Interpol believes a growing market for forestry offsets would become a prime target for fraud and organized crime, agency environmental crime official Peter Younger told Reuters, and Papua New Guinea has already had to suspend its plans to sell rainforest carbon rights after deals began sparking land ownership disputes.
Friends of Earth-UK also released a report this week criticizing all pollution offsets, saying that increasing the opportunities for polluters to pay for projects such as hydropower in Asia or reforestation in Africa so the companies can keep polluting at home is making it impossible for industrialized countries to meet their pollution reduction targets.

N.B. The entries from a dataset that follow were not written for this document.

/-- A REG record (R530), with its section's TYPE. zero: the other bits of FLAGS are zero. -/
structure RegRec where
  sect : Nat
  idx : Nat
  ty : Nat
  addr : Nat
  value : W32
  mask : W32
  last : Bool
  zero : Bool
deriving DecidableEq, Repr

/-- A DECL record (R530), as its two words. -/
structure DeclRec where
  sect : Nat
  idx : Nat
  lo : Nat
  hi : Nat
deriving DecidableEq, Repr

/-- An OBJ record (R530). -/
structure ObjRec where
  sect : Nat
  idx : Nat
  num : Nat
  kind : Nat
  flags : Nat
  zero : Nat
  image : List Byte
deriving DecidableEq, Repr

/-- Why an image fails: RESULT, the section and the record (R532, R536). -/
structure CfgFail where
  code : Nat
  sect : Nat
  idx : Nat
deriving DecidableEq, Repr

/-- No section, no record. -/
def CfgFail.plain (code : Nat) : CfgFail := { code := code, sect := 0xFFFF, idx := 0xFFFFFFFF }

/-- Is the image of format version 4? -/
def imgV4 (b : List Byte) : Bool := leAt b 4 2 == 4
/-- LENGTH of the image. -/
def imgLength (b : List Byte) : Nat := leAt b 8 4
/-- The size of a section-table entry. -/
def imgEntry (b : List Byte) : Nat := if imgV4 b then 16 else 8

/-- The size of a section's records (R530). -/
def recSize (v4 : Bool) (ty : Nat) : Nat := if ty = 2 then 8 else if ty = 10 then 72 else if v4 then 16 else 12

/-- The section table (R528). -/
def imgSects (b : List Byte) : List Sect :=
  (List.range (leAt b 0xC 2)).map (fun i =>
    let o := 0x40 + i * imgEntry b
    let ty := leAt b o 1
    { pos := i, ty := ty, count := leAt b (o + 2) 2, off := leAt b (o + 4) 4,
      size := if imgV4 b then leAt b (o + 8) 2 else recSize false ty, crc := leAt b (o + 12) 4,
      zero := leAt b (o + 1) 1 == 0 && (!imgV4 b || leAt b (o + 10) 2 == 0) })

/-- The REG records of a section. -/
def sectRegs (b : List Byte) (x : Sect) : List RegRec :=
  if x.ty = 2 ∨ x.ty = 10 then []
  else (List.range x.count).map (fun k =>
    let o := x.off + k * x.size
    let f := if imgV4 b then leAt b (o + 12) 4 else 0
    { sect := x.pos, idx := k, ty := x.ty, addr := leAt b o 4, value := BitVec.ofNat 32 (leAt b (o + 4) 4),
      mask := BitVec.ofNat 32 (leAt b (o + 8) 4), last := f % 2 == 1, zero := decide (f < 2) })

/-- The REG records of an image, in order. -/
def imgRegs (b : List Byte) : List RegRec := ((imgSects b).map (sectRegs b)).flatten

/-- The DECL records of an image, in order. -/
def imgDecls (b : List Byte) : List DeclRec :=
  (((imgSects b).filter (fun x => x.ty == 2)).map (fun x => (List.range x.count).map (fun k =>
    ({ sect := x.pos, idx := k, lo := leAt b (x.off + k * 8) 4, hi := leAt b (x.off + k * 8 + 4) 4 } : DeclRec)))).flatten

/-- The OBJ records of an image, in order. -/
def imgObjs (b : List Byte) : List ObjRec :=
  (((imgSects b).filter (fun x => x.ty == 10)).map (fun x => (List.range x.count).map (fun k =>
    let o := x.off + k * 72
    ({ sect := x.pos, idx := k, num := leAt b o 2, kind := leAt b (o + 2) 1, flags := leAt b (o + 3) 1, zero := leAt b (o + 4) 4,
       image := bytesAt b (o + 8) 64 } : ObjRec)))).flatten

/-- The failure of a record. -/
def RegRec.fail (r : RegRec) (code : Nat) : CfgFail := { code := code, sect := r.sect, idx := r.idx }
/-- The failure of a record. -/
def DeclRec.fail (r : DeclRec) (code : Nat) : CfgFail := { code := code, sect := r.sect, idx := r.idx }
/-- The failure of a record. -/
def ObjRec.fail (r : ObjRec) (code : Nat) : CfgFail := { code := code, sect := r.sect, idx := r.idx }

/-! ## The reach of each section type (R529) -/

/-- SYSTEM. -/
def reachSystem (a : Nat) : Bool :=
  [Reg.MEMC_QTIER, Reg.MEMC_DTIER, Reg.MEMC_QDR_CTL, Reg.MEMC_DDR_CTL, Reg.MEMC_TUN_CTL, Reg.MEMC_CASK_CTL, Reg.MEMC_QDR_TRAIN,
   Reg.MEMC_DDR_TRAIN, Reg.SYSCTL_CLBASE_LO, Reg.SYSCTL_CLBASE_HI, Reg.SYSCTL_CLSBASE, Reg.SYSCTL_OWNER, Reg.SYSCTL_SRCTL,
   Reg.SYSCTL_IOBW, Reg.ERRREC_ROUTE, Reg.ERRREC_FATALCTL, Reg.CSS_CTL, Reg.CSS_SCBASE_LO, Reg.CSS_SCBASE_HI, Reg.CSS_RCBASE_LO,
   Reg.CSS_RCBASE_HI, Reg.CSS_LBASE_LO, Reg.CSS_LBASE_HI, Reg.CSS_LCTL, Reg.CSS_RLOGBASE_LO, Reg.CSS_RLOGBASE_HI, Reg.CSS_RLOGCFG,
   Reg.AON_WAKECFG, Reg.AON_I2CWADDR].any (fun r => r.holds a)

/-- REGIONS. -/
def reachRegions (a : Nat) : Bool :=
  (decide (0x16000000 ≤ a ∧ a < 0x17000000 ∧ 0x8000 ≤ a % 0x10000 ∧ a % 0x10000 < 0x8400)) ||
  [Reg.SYSCTL_CELLOCK, Reg.SYSCTL_CELALLOC, Reg.HOSTEP_FBIND, Reg.HOSTEP_WIN_OFS, Reg.HOSTEP_WIN_LIM, Reg.HOSTEP_WIN_PA_LO,
   Reg.HOSTEP_WIN_PA_HI, Reg.HOSTEP_VWIN_LO, Reg.HOSTEP_VWIN_HI].any (fun r => r.holds a)

/-- RELAY. -/
def reachRelay (a : Nat) : Bool :=
  [Reg.RELAY_PORTCTL, Reg.RELAY_IMAP_OFS, Reg.RELAY_IMAP_LIM, Reg.RELAY_IMAP_PA_LO, Reg.RELAY_IMAP_PA_HI, Reg.RELAY_IMAP_ATTR,
   Reg.RELAY_IMAP_SEND, Reg.RELAY_HTOPO, Reg.RELAY_HROUTE, Reg.RELAY_PEERPATH, Reg.RELAY_IMGOFS, Reg.RELAY_IMGLEN].any
    (fun r => r.holds a)

/-- Does an address lie in an adapter's offsets from lo up to hi, for the paths below n? -/
def inAdpt (n lo hi a : Nat) : Bool :=
  decide (0x12000000 ≤ a ∧ a < 0x12000000 + n * 0x10000 ∧ lo ≤ a % 0x10000 ∧ a % 0x10000 < hi)

/-- May a record of a section type write the masked bits of an address? -/
def inReach (v4 : Bool) (ty a : Nat) (mask : W32) : Bool :=
  match ty with
  | 1 => reachSystem a && (!(Reg.MEMC_QDR_TRAIN.holds a || Reg.MEMC_DDR_TRAIN.holds a) || mask &&& 0xFFFFFFFC == 0)
  | 3 => reachRegions a
  | 4 => inAdpt 96 0 0x10 a
  | 5 => inAdpt 0x4C 0x100 0x2000 a ||
    (v4 && (inAdpt 0x4C 0x2000 0x2800 a || Reg.KILN_SECY_CTL.holds a || Reg.KILN_SECY_RX.holds a))
  | 6 => decide (0x10100000 ≤ a ∧ a < 0x10103000) && !(a == Reg.PACER_DEVSLEEP.at && bit mask 31)
  | 7 => reachRelay a
  | 8 => decide (0x1B000000 ≤ a ∧ a < 0x1B020000)
  | 9 => Reg.INTD_CTL.holds a || Reg.INTD_SCFG.holds a || Reg.INTD_PCFG.holds a
  | _ => false

/-! ## Pass 1 (R532) -/

/-- HEADER. -/
def checkHeader (b : List Byte) (compLen : Nat) : Option CfgFail :=
  let n := imgLength b
  let ok := bytesAt b 0 4 == [0x49, 0x4C, 0x4D, 0x52] && (leAt b 4 2 == 3 || leAt b 4 2 == 4) && decide (leAt b 6 2 < 8) &&
    decide (n ≤ 4 * 2 ^ 20) && decide (n ≤ compLen) && decide (1 ≤ leAt b 0xC 2) && decide (leAt b 0xC 2 ≤ 10) &&
    decide (0x40 + leAt b 0xC 2 * imgEntry b ≤ n) && leAt b 0xE 2 == 0 && leAt b 0x18 4 == 0x0A0811 && allZero (bytesAt b 0x1C 32)
  if ok then none else some (CfgFail.plain 1)

/-- CRC: the header's, then each section's in version 4. -/
def checkCrc (b : List Byte) : Option CfgFail :=
  if crc32c (bytesAt b 0 0x3C ++ bytesAt b 0x40 (imgLength b - 0x40)) ≠ leAt b 0x3C 4 then some (CfgFail.plain 2)
  else if !imgV4 b then none
  else (imgSects b).findSome? (fun x =>
    if crc32c (bytesAt b x.off (x.count * x.size)) = x.crc then none else some { CfgFail.plain 2 with sect := x.pos })

/-- ROLE. -/
def State.checkRole (s : State) (b : List Byte) : Option CfgFail :=
  let r := leAt b 6 2 % 4
  let manager := s.rb Reg.SYSCTL_ID.at 0
  if r = 3 ∨ (r = 1 ∧ manager) ∨ (r = 2 ∧ !manager) then some (CfgFail.plain 3) else none

/-- Is a section-table entry right beside those before it? -/
def sectOk (b : List Byte) (x : Sect) : Bool :=
  decide (1 ≤ x.ty) && decide (x.ty ≤ 10) && x.zero && x.size == recSize (imgV4 b) x.ty && decide (x.off % 8 = 0) &&
  decide (0x40 + leAt b 0xC 2 * imgEntry b ≤ x.off) && decide (x.off + x.count * x.size ≤ imgLength b) &&
  ((imgSects b).take x.pos).all (fun y => decide (y.ty < x.ty) && !rangesMeet y.off (y.count * y.size) x.off (x.count * x.size))

/-- Every _LO record is followed by its _HI. -/
def loneLo : List RegRec → Option CfgFail
  | [] => none
  | r :: t =>
    if pairPartAt r.addr = .lo ∧ !(match t with | h :: _ => h.sect == r.sect && h.addr == r.addr + 4 | [] => false) then some (r.fail 4)
    else loneLo t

Offsets tend to be "profoundly unjust" and "fundamentally flawed," the group writes. Allowing polluters to pay for forest preservation, for example, would spark a "land grab" that would put local indigenous communities at risk, and it would merely shift rather than prevent deforestation.
The Pacific Northwest National Laboratory/University of Maryland study offers no recommendation for how best to comparable value on terrestrial emissions and fossil fuel emissions. The authors write:
"The development of methods for conveying carbon values to land-use decision-makers could substantially improve the environmental effectiveness of global carbon emissions limitation systems. Improved land-use management and improved agricultural practices could reduce upward pressure on crop prices and the cost of emissions mitigation. However, the allocation of scarce land resources to competing ends will remain a major challenge for the 21st century."